Task goal: The line containing "exact .inl h" marks the end: restate word for word every line from the first line of the entries below through that one.
--*--
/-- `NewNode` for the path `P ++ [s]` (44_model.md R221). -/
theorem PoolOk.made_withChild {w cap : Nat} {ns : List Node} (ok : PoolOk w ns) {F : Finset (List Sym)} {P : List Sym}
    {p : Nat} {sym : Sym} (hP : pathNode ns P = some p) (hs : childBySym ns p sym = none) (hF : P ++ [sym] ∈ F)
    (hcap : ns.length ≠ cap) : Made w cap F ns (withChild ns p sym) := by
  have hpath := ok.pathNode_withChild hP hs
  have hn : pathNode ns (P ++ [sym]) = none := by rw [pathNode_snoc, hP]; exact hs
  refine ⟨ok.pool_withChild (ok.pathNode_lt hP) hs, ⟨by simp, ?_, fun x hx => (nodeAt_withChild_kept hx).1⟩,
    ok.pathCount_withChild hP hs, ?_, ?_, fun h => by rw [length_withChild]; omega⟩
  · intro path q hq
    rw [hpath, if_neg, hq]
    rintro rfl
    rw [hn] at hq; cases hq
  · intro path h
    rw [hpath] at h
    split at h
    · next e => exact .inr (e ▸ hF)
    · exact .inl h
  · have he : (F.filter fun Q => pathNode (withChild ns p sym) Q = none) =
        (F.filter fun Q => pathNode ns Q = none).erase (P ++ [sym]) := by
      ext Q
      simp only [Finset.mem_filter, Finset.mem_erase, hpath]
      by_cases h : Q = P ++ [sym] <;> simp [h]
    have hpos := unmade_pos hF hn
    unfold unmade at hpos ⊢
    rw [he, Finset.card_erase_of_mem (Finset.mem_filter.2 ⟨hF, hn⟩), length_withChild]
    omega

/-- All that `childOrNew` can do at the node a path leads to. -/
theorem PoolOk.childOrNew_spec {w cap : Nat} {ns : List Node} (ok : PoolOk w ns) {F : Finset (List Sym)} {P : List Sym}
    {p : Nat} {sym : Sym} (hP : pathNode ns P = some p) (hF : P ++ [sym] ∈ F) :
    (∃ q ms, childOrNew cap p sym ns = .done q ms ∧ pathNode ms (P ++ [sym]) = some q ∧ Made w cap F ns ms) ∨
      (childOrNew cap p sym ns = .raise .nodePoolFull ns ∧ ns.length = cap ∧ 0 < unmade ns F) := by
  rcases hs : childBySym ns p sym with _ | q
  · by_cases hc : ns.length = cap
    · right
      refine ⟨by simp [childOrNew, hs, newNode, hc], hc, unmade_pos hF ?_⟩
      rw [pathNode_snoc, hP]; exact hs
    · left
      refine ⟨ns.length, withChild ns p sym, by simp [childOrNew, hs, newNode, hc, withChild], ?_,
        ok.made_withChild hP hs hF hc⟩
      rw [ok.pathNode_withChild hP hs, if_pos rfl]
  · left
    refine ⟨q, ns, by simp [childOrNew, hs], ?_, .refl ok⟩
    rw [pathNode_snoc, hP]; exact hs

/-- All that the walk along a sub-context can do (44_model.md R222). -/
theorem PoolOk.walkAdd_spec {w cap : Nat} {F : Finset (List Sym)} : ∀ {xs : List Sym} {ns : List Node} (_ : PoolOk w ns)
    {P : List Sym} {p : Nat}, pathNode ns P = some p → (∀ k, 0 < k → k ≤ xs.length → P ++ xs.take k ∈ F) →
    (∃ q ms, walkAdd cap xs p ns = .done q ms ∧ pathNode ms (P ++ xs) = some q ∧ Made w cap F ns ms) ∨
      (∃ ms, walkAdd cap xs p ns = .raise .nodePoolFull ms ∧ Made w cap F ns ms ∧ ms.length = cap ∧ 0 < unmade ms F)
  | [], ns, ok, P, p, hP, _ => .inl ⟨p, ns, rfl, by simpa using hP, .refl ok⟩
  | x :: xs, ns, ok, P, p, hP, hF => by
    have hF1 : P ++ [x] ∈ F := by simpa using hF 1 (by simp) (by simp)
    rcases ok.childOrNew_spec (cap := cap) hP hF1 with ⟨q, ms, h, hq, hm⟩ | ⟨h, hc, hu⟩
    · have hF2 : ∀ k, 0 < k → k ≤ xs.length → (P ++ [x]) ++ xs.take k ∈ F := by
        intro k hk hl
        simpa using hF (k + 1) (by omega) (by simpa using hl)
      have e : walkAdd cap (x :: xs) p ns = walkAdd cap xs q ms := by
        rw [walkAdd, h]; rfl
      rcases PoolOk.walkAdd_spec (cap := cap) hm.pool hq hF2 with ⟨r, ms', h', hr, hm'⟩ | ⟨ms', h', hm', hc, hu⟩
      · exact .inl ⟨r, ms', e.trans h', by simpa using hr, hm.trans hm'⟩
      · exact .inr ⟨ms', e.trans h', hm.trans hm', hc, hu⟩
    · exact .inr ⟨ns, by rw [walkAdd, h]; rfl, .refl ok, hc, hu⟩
--*--
Exercise solution:
/-- `NewNode` for the path `P ++ [s]` (44_model.md R221). -/
theorem PoolOk.made_withChild {w cap : Nat} {ns : List Node} (ok : PoolOk w ns) {F : Finset (List Sym)} {P : List Sym}
    {p : Nat} {sym : Sym} (hP : pathNode ns P = some p) (hs : childBySym ns p sym = none) (hF : P ++ [sym] ∈ F)
    (hcap : ns.length ≠ cap) : Made w cap F ns (withChild ns p sym) := by
  have hpath := ok.pathNode_withChild hP hs
  have hn : pathNode ns (P ++ [sym]) = none := by rw [pathNode_snoc, hP]; exact hs
  refine ⟨ok.pool_withChild (ok.pathNode_lt hP) hs, ⟨by simp, ?_, fun x hx => (nodeAt_withChild_kept hx).1⟩,
    ok.pathCount_withChild hP hs, ?_, ?_, fun h => by rw [length_withChild]; omega⟩
  · intro path q hq
    rw [hpath, if_neg, hq]
    rintro rfl
    rw [hn] at hq; cases hq
  · intro path h
    rw [hpath] at h
    split at h
    · next e => exact .inr (e ▸ hF)
    · exact .inl h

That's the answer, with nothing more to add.